Your instructions> Once the line with "(flagsOk 0x0903 ch = true ∧ cmdSince" is found in the data, output it and each following line exactly, up to and including the line with "(isPause tagged = false", and nothing before or after.

:::

-- ==== Sys2Proof/Tests/Slice0.lean ====
section
/-!
SUPPORT. Tests of the model's own, and for the statements that have hypotheses a state and operands that meet them.
-/
namespace Sys2Proof.Tests
open Sys2Proof Sys2Proof.Machine

/-! ### Helpers -/

/-- A device whose blocks are up, in a mode. -/
def up (m : Mode) : State := { sys := { mode := m, blocksUp := true } }

/-- A host command's header. -/
def ch : CmdHdr := { tag := 7, force := false, keep := false, peer := false, format := false }

/-- A host that has agreed a version. -/
def host (m : Mode) : State := (up m).setVal Reg.HIF_AGREED 0x402

def noFrame : RxIn := { bytes := List.replicate 60 0, fcsOk := true, smdOk := true, aborted := false }

/-! ### Well-formedness, decoding, known answers -/

/-- An operand beyond each kind of bound is refused: a core, an address, a width, a value, a port, a fraction, a slot, a tag, a tile, a channel,
an output, an input, a class, a group, a band, a pin, a contact, a publication, a buffer, a queue, a target, a lane, a mode. -/
theorem test_ill_formed_refused : (
    [Instr.registerWrite (.core 8) 0x10000000 4 0, .registerWrite .host (2 ^ 40) 4 0, .registerWrite .host 0x10000000 9 0,
     .registerWrite .i2c 0x10000000 4 (2 ^ 32), .frameReceived 8 0 0 noFrame, .frameReceived 0 0 16 noFrame, .gdoiKeyBind 0 256,
     .gdoiKeyBind (2 ^ 32) 0, .nop { ch with tag := 2 ^ 32 }, .tileCompareFire 256 0 0, .cmpTargetWrite .host 32 0, .compareFire 0 (2 ^ 24),
     .tpoPulseEnd 0 8, .tdcEdge 0 0 128 true, .tdcStampRead .host 8, .snapshotOpen 0 8, .snapSubscribe ch (2 ^ 64) 0 0 0 0 0,
     .snapSubscribe ch 0 0 256 0 0 0, .snapSubscribe ch 0 0 0 4 0 0, .snapUnsubscribe ch 16, .pinHoldExpiry 0 64, .modalUpdateReady 0 64 0,
     .modalUpdateReady 0 0 4, .almAck ch (2 ^ 64), .minonExpiry 0 16, .dinChange 0 16 true, .gooseRepeat 0 8, .modPllRelock 0 128,
     .pulseStart 0 4, .capArm ch (2 ^ 16), .capRead ch 16 0 0 false, .imageLoad ch 4 0 0 true none, .ctrlItemEnqueue 0 1024 false,
     .wait 0 32, .eventEdge 4096 0, .recordPost 24 false, .laneDown 2, .recordOffer (2 ^ 15) [], .updateBegin ch 2 0 0, .modeSet ch 16,
     .i2cAddressMatch 0 128, .aonAlarm 0 (2 ^ 48), .bar2Write (2 ^ 36) [], .pcieLinkUp 8 0, .alignmentException 8] : List Instr).all (fun i => !i.wf) = true := by
  decide +kernel

theorem test_well_formed_kept : (
    [Instr.registerWrite (.core 7) (2 ^ 40 - 4) 4 (2 ^ 32 - 1), .frameReceived 7 0 15 noFrame, .gdoiKeyBind (2 ^ 32 - 1) 255, .nop ch,
     .tdcEdge 7 0 127 true, .modeSet ch 15, .eventEdge 4095 (2 ^ 32 - 1), .laneDown 1, .powerOnReset] : List Instr).all Instr.wf = true := by
  decide +kernel

/-- The command table gives its rows no bits: no word spells a command, and the queue stays as it is. -/
theorem test_no_word_spells_a_command : decodeTableWord 32 0 = none ∧ State.reset.withFetchWord 32 0 = State.reset := ⟨rfl, rfl⟩

/-- The check values of CRC-32C and CRC-CCITT (initial value 0xFFFF) over the bytes of "123456789". -/
theorem test_crc_check_values :
    crc32c [0x31, 0x32, 0x33, 0x34, 0x35, 0x36, 0x37, 0x38, 0x39] = 0xE3069283 ∧
    crcCcitt [0x31, 0x32, 0x33, 0x34, 0x35, 0x36, 0x37, 0x38, 0x39] = 0x29B1 := by decide +kernel

/-- SHA-256 of "abc" (FIPS 180-4). -/
theorem test_sha256_abc : beNat (sha256 [0x61, 0x62, 0x63]) = 0xBA7816BF8F01CFEA414140DE5DAE2223B00361A396177A9CB410FF61F20015AD := by
  decide +kernel

/-- AES-128 of FIPS 197, appendix C.1. -/
theorem test_aes128 :
    beNat (aesEnc (beBytes 16 0x000102030405060708090A0B0C0D0E0F) (beBytes 16 0x00112233445566778899AABBCCDDEEFF)) =
      0x69C4E0D86A7B0430D8CDB78070B4C55A := by decide +kernel

/-- The commands take effect in the order in which they wait. -/
theorem test_first_in_first_out :
    (match step (host .serve |>.withPending [.nop ch, .dispatcherTick 1]) with
      | .next t => decide (t.pending = [.dispatcherTick 1]) && decide (t.hif.cpls = [{ code := 0, status := 0, tag := 7 }])
      | _ => false) = true := by decide

/-! ### Hypotheses of the statements about the whole device -/

theorem witness_EmptyQueueTicks :
    State.reset.powered ∧ State.reset.pending = [] ∧ State.reset.tb.step = none ∧ State.reset.lat.job = none ∧
      State.reset.upd.restartDue = false := ⟨rfl, rfl, rfl, rfl, rfl⟩

theorem witness_CommandsRunWhileSupplied :
    (∃ t, exec (.dispatcherTick 1) State.reset = .next t) ∧ ({ supplyOk := false } : State).supplyOk = false ∧
      Instr.resetPin ≠ .powerOnReset ∧ (up .serve).powered := ⟨⟨_, rfl⟩, rfl, by decide, rfl⟩

theorem witness_StepKeepsForm : State.reset.wf ∧ ∃ t, step State.reset = .next t := ⟨⟨rfl, rfl, rfl⟩, _, rfl⟩

theorem witness_PoweredRunsNeverStop :
    (up .serve).powered ∧ Instr.supplyFail ∉ ((up .serve).withPending [.resetPin, .wake 0]).pending := ⟨rfl, by decide⟩

theorem witness_HostCommandsChecked :
    hostCall (.nop ch) = some (0, ch) ∧ (host .serve).powered ∧ (host .serve).heard 0 7 ∧
    flagsOk 0 { ch with force := true } = false ∧
    (flagsOk 0x0903 ch = true ∧ ((up .serve).setVal Reg.HIF_AGREED 0x3FF).agreed < cmdSince 0x0903 ch) ∧
    (flagsOk 0x0903 ch = true ∧ cmdSince 0x0903 ch ≤ ((up .serve).setVal Reg.HIF_AGREED 0x400).agreed) ∧
    (flagsOk 0x0201 ch = true ∧ cmdSince 0x0201 ch ≤ (host .serve).agreed ∧ (host .serve).sys.mode ∉ hostModes 0x0201) :=
  ⟨rfl, rfl, rfl, by decide⟩

/-! ### Ports -/

def port0 (p : EthPort) : State := ((up .serve).setFld (Reg.ETH_PnCTL 0) F.ETH_PnCTL_EN 1).setPort 0 p

/-- Port 0 enabled, its link up. -/
def linked0 : State := port0 { link := true }

/-- A frame of 60 bytes to the port's own address, from its EtherType on. -/
def typed (c : List Byte) : List Byte := List.replicate 12 0 ++ c ++ List.replicate (48 - c.length) 0

def tagged : List Byte := typed [0x81, 0, 0xC0, 5, 8, 0]

/-- Port 0 with `n` bytes in its receive buffer. -/
def full0 (n : Nat) : State :=
  port0 { link := true, rx := [{ high := false, tag := none, bytes := [], len := n, ns := 0, frac := 0 }] }

theorem witness_FramesReceivedOrCounted :
    linked0.powered ∧ { noFrame with aborted := true }.aborted = true ∧
    (noFrame.aborted = false ∧ (up .serve).portEn 0 = false) ∧
    (linked0.portEn 0 = true ∧ (linked0.port 0).link = true ∧ { noFrame with smdOk := false }.smdOk = false) ∧
    (noFrame.smdOk = true ∧ { noFrame with fcsOk := false }.fcsOk = false) ∧
    (noFrame.fcsOk = true ∧ 59 + 4 < 64 ∧ linked0.fld (Reg.ETH_PnRXCFG 0) F.ETH_PnRXCFG_MAXLEN < 1519 + 4) ∧
    (64 ≤ noFrame.bytes.length + 4 ∧ 1518 + 4 ≤ linked0.fld (Reg.ETH_PnRXCFG 0) F.ETH_PnRXCFG_MAXLEN) ∧
    isPause (typed [0x88, 8, 0, 1]) = true ∧
    (isPause (typed [0x81, 0, 0, 0, 0x81, 0]) = false ∧ untag (typed [0x81, 0, 0, 0, 0x81, 0]) = none) ∧
    (isPause (List.replicate 60 2) = false ∧ linked0.addrOk 0 (List.replicate 60 2) = false) ∧
    (isPause tagged = false ∧ linked0.addrOk 0 tagged = true ∧ untag tagged = some (some (5, 6), List.replicate 12 0 ++ [8, 0] ++ List.replicate 42 0)) ∧
    (linked0.setFld (Reg.ETH_PnRXCFG 0) F.ETH_PnRXCFG_VLFILT 1).vlanOk 0 (some (5, 6)) = false ∧
    (linked0.vlanOk 0 (some (5, 6)) = true ∧ linked0.isHigh 0 (some (5, 6)) tagged = true ∧ linked0.isHigh 0 (some (5, 5)) (typed []) = false) ∧
    (((full0 (524288 - 64)).port 0).used + 64 ≤ rxBuffer 0 ∧ rxBuffer 0 < ((full0 (524288 - 63)).port 0).used + 64) ∧
    (let cap := rxBuffer 0 - linked0.fld (Reg.ETH_PnRXCFG 0) F.ETH_PnRXCFG_HIRES * 16384
     ((full0 (458752 - 64)).port 0).used + 64 ≤ cap ∧ cap < ((full0 (458752 - 63)).port 0).used + 64) := by
  refine ⟨rfl, ?_⟩; decide +kernel

/-- A frame of `n` data bytes to send. -/
def send (n : Nat) : TxFrame := { bytes := List.replicate n 0 }

/-- A two-step PTP Sync in EB. -/
def sync2 : TxProg := ⟨1, { bytes := List.replicate 60 0, ptp := some ⟨0, 9, false, 34, none⟩ }, 0⟩

def sync1 : TxProg := ⟨1, { bytes := List.replicate 60 0, ptp := some ⟨0, 9, true, 34, none⟩ }, 0⟩

theorem witness_FramesTransmitted :
    linked0.powered ∧
    ((port0 { inProg := some ⟨2, send 60, 0⟩ }).port 0).inProg = some ⟨2, send 60, 0⟩ ∧ (linked0.port 0).inProg = none ∧
    (((port0 { inProg := some sync2 }).port 0).inProg = some sync2 ∧ ((port0 { inProg := some sync2 }).port 0).stamps.length < 64) ∧
    64 ≤ ((port0 { inProg := some sync2, stamps := List.replicate 64 ⟨0, 0, 0, 0⟩ }).port 0).stamps.length ∧
    bitAt (stampHi (linked0.port 0).stamps) 31 = 0 ∧ linked0.mayRead .host (Reg.ETH_PnTXTSHI 0) := by
  refine ⟨rfl, ?_, ?_, ?_, ?_, ?_, trivial, rfl⟩ <;> decide +kernel

theorem witness_PortsAndLinks :
    linked0.powered ∧ linked0.mayWrite .host (Reg.ETH_PnCTL 0) 0 ∧ linked0.mayWrite (.core 0) (Reg.ETH_PnCTL 0) 1 ∧
    (linked0.portEn 0 = true ∧ (ctlAfter 0 false (linked0.reg (Reg.ETH_PnCTL 0)) 0).2 = true ∧
      ∃ t, exec (.portCtlWrite .host 0 0 true) linked0 = .next t ∧ t.portEn 0 = false) ∧
    (let s := linked0.setVal (Reg.ETH_PnPREEMPT 3) 1
     s.flag (Reg.ETH_PnPREEMPT 3) F.ETH_PnPREEMPT_PEN = true ∧ s.flag (Reg.ETH_PnPREEMPT 3) F.ETH_PnPREEMPT_VDIS = false) ∧
    (let s := linked0.setVal (Reg.ETH_PnPREEMPT 3) 3
     s.flag (Reg.ETH_PnPREEMPT 3) F.ETH_PnPREEMPT_PEN = true ∧ s.flag (Reg.ETH_PnPREEMPT 3) F.ETH_PnPREEMPT_VDIS = true) ∧
    (linked0.setVal (Reg.ETH_PnPREEMPT 3) 0).flag (Reg.ETH_PnPREEMPT 3) F.ETH_PnPREEMPT_PEN = false ∧
    ((up .serve).port 0).link = false ∧ (linked0.port 0).link = true ∧ (linked0.port 0).inProg = none ∧ (linked0.port 0).held = none := by
  refine ⟨rfl, ⟨trivial, rfl⟩, ⟨rfl, rfl⟩, ⟨by decide +kernel, by decide +kernel, _, rfl, by decide +kernel⟩, ?_⟩
  decide +kernel

/-- Port 0 verifying, with a number of verify mPackets sent. -/
def verifying (n : Nat) : State := port0 { link := true, vstate := 2, verifySent := n }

:::

Expected output>
    (flagsOk 0x0903 ch = true ∧ cmdSince 0x0903 ch ≤ ((up .serve).setVal Reg.HIF_AGREED 0x400).agreed) ∧
    (flagsOk 0x0201 ch = true ∧ cmdSince 0x0201 ch ≤ (host .serve).agreed ∧ (host .serve).sys.mode ∉ hostModes 0x0201) :=
  ⟨rfl, rfl, rfl, by decide⟩

/-! ### Ports -/

def port0 (p : EthPort) : State := ((up .serve).setFld (Reg.ETH_PnCTL 0) F.ETH_PnCTL_EN 1).setPort 0 p

/-- Port 0 enabled, its link up. -/
def linked0 : State := port0 { link := true }

/-- A frame of 60 bytes to the port's own address, from its EtherType on. -/
def typed (c : List Byte) : List Byte := List.replicate 12 0 ++ c ++ List.replicate (48 - c.length) 0

def tagged : List Byte := typed [0x81, 0, 0xC0, 5, 8, 0]

/-- Port 0 with `n` bytes in its receive buffer. -/
def full0 (n : Nat) : State :=
  port0 { link := true, rx := [{ high := false, tag := none, bytes := [], len := n, ns := 0, frac := 0 }] }

theorem witness_FramesReceivedOrCounted :
    linked0.powered ∧ { noFrame with aborted := true }.aborted = true ∧
    (noFrame.aborted = false ∧ (up .serve).portEn 0 = false) ∧
    (linked0.portEn 0 = true ∧ (linked0.port 0).link = true ∧ { noFrame with smdOk := false }.smdOk = false) ∧
    (noFrame.smdOk = true ∧ { noFrame with fcsOk := false }.fcsOk = false) ∧
    (noFrame.fcsOk = true ∧ 59 + 4 < 64 ∧ linked0.fld (Reg.ETH_PnRXCFG 0) F.ETH_PnRXCFG_MAXLEN < 1519 + 4) ∧
    (64 ≤ noFrame.bytes.length + 4 ∧ 1518 + 4 ≤ linked0.fld (Reg.ETH_PnRXCFG 0) F.ETH_PnRXCFG_MAXLEN) ∧
    isPause (typed [0x88, 8, 0, 1]) = true ∧
    (isPause (typed [0x81, 0, 0, 0, 0x81, 0]) = false ∧ untag (typed [0x81, 0, 0, 0, 0x81, 0]) = none) ∧
    (isPause (List.replicate 60 2) = false ∧ linked0.addrOk 0 (List.replicate 60 2) = false) ∧
    (isPause tagged = false ∧ linked0.addrOk 0 tagged = true ∧ untag tagged = some (some (5, 6), List.replicate 12 0 ++ [8, 0] ++ List.replicate 42 0)) ∧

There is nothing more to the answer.